-- ==== Sys2Proof/Machine/EvWrite.lean ====
section
/-! DEFINITION. Steps of the ordering machine for writes (07 R118 to R121, R127, R129, R140, R141, 11 R212 to R218, 12
R226, R229, R234 to R238): an access leaves its store buffer, is numbered at home, and is applied. -/

namespace Sys2Proof.Machine

/-- An access and those combined with it end, at time `t`. -/
def State.endAll (s : State) (a : Acc) (t : Nat) : State :=
  a.more.foldl (fun s k => match tget s.accs k with | some b => s.finishAcc b t | none => s) (s.finishAcc a t)

/-! ### Deterministic order -/

/-- The launch of an access. -/
def State.launchOfAcc (s : State) (a : Acc) : Nat := s.launchKey a.team

/-- The sort key of a held atomic (07 R136). -/
def State.detKey (s : State) (a : Acc) : Nat × Nat × Nat × Nat :=
  match a.owner with
  | .thread tid => ((match tget s.teams a.team with | some t => t.idx | none => 0), s.logicalWave (wkOf tid), laneOf tid, a.gid)
  | _ => (0, 0, 0, a.gid)

/-- The order of keys. -/
def keyLt (x y : Nat × Nat × Nat × Nat) : Bool :=
  x.1 < y.1 || (x.1 = y.1 && (x.2.1 < y.2.1 || (x.2.1 = y.2.1 &&
    (x.2.2.1 < y.2.2.1 || (x.2.2.1 = y.2.2.1 && x.2.2.2 < y.2.2.2)))))

/-- Drained atomics of a launch whose home step is still to come. -/
def State.draining (s : State) (l : Nat) : List Acc :=
  (s.accs.filter (fun e => e.2.held && e.2.drained && e.2.stage ≠ .numbered && s.launchOfAcc e.2 = l)).map (·.2)

/-- Whether an atomic's turn has come: it is not held, or it is drained and first in order (07 R135, R136). -/
def State.detTurn (s : State) (a : Acc) : Bool :=
  !a.held || (a.drained && (s.draining (s.launchOfAcc a)).all (fun b => b.gid = a.gid || keyLt (s.detKey a) (s.detKey b)))

/-! ### Leaving the store buffer -/

/-- Whether two weak operations of one core may be combined (07 Table 7-4, 12 R235): `.com` ones of one operation and
type, `.unp` ones of any. Log 61 (DEDUCED, unsafe). -/
def Acc.combines (a b : Acc) : Bool :=
  (match a.target with | .pkg _ => true | _ => false) && b.stage = .issued && !b.held && a.gid ≠ b.gid && a.core = b.core && a.kind = b.kind && a.target = b.target &&
  a.elem = b.elem && a.va = b.va &&
  ((a.use = .unp && b.use = .unp) || (a.use = .com && b.use = .com && a.op = b.op && a.ty = b.ty))

/-- Whether the earlier edits of an edit's own instruction have been numbered (15 R279 step 4). -/
def State.tileTurn (s : State) (g : Nat) : Bool :=
  s.waits.all (fun w => match w.what with
    | .tiles rs => !rs.contains g || (rs.takeWhile (· ≠ g)).all (fun k => match tget s.accs k with
      | some e => e.stage = .numbered
      | none => true)
    | _ => true)

/-- Whether an access goes to a home sequencer from a store buffer. -/
def Acc.sends (a : Acc) : Bool := a.kind = .store || a.kind = .red || a.kind = .edit || (a.kind = .atomic && a.weak)

/-- The number of a core's channel to a package (07 R130). -/
def chanKey (core pkg : Nat) : Nat := core * 2048 + pkg

/-- The CXL.cache requests of an access to the host window (25 R416): name, address and bytes. -/
def hostReq (a : Acc) : Out :=
  let b := if a.cells.isEmpty then natBytes a.data.toNat (a.elem.width / 8) else a.cells.map (·.2)
  match a.kind with
  | .load => .host a.die "RdCurr" (bits a.va.toNat 43 0) [] false
  | .atomic => .host a.die "RdOwn" (bits a.va.toNat 43 0) [] false
  | _ => .host a.die "WOWrInv" (bits a.va.toNat 43 0) b a.bad

/-- Whether the earlier far writes of an engine, a stream or the hub have been sent. -/
def State.ownerTurn (s : State) (a : Acc) : Bool :=
  match a.owner with
  | .thread _ | .uni _ | .remote _ _ _ => true
  | o => !s.accs.any (fun e => e.2.owner = o && e.2.gid < a.gid && e.2.unsent)

/-- STORE_SEND (R121, R122, R130, R131). Log 61 (DEDUCED, unsafe). -/
def execStoreSend (g : Nat) (more : List Nat) (s : State) : Host.Outcome State Fault Refusal :=
  match tget s.accs g with
  | none => notEnabled "STORE_SEND"
  | some a =>
    let ps := more.filterMap (fun k => tget s.accs k)
    let ok := a.stage = .issued && s.ownerTurn a && s.detTurn a && a.kind ≠ .fence && s.mayGo a && s.tileTurn g &&
      ps.length = more.length && ps.all (fun b => a.combines b && s.mayGo b)
    if !ok then notEnabled "STORE_SEND"
    else
      let s := (g :: more).foldl (fun s k => s.modAcc k (fun b => { b with stage := .sent })) s
      let s := s.modAcc g (fun b => { b with more := more })
      match a.target with
      | .pkg d =>
        if a.sends && !a.held then
          .next (s.modDie d (fun x => { x with inbox := x.inbox ++ [{ gid := g, vc := s.vcOf a.die }] }))
        else notEnabled "STORE_SEND"
      | .other p =>
        .next { s with chans := tset s.chans (chanKey a.core p) (let c := tgetD s.chans (chanKey a.core p) {}; { c with q := c.q ++ [g] }) }
      | .host =>
        if 512 ≤ (s.die a.die).hostChan.length then notEnabled "STORE_SEND"
        else
          let s := s.modDie a.die (fun x => { x with hostChan := x.hostChan ++ [g] })
          .next { s with out := s.out ++ [hostReq a] }

/-! ### The home sequencer -/

/-- The record of a write dropped because its tile's header is invalid (11 R218). Log 87 (DEDUCED, unsafe). -/
def State.dropRecord (s : State) (home asid hdrVa : Nat) : State := s.queueFault home (engRec kHeaderInvalid 9 asid hdrVa)

/-- The dirty bits of a tile's header page, beside its payload page's (01 R38). -/
def State.touchTile (s : State) (t : TileRef) : State := (s.touchPage t.page true).setPte t.page.die t.hdrPte true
• • • • •
# [EXERCISE]
Pull out all lines from the listing that contain the string "notEnabled".

# [RESPONSE]
  | none => notEnabled "STORE_SEND"
    if !ok then notEnabled "STORE_SEND"
        else notEnabled "STORE_SEND"
        if 512 ≤ (s.die a.die).hostChan.length then notEnabled "STORE_SEND"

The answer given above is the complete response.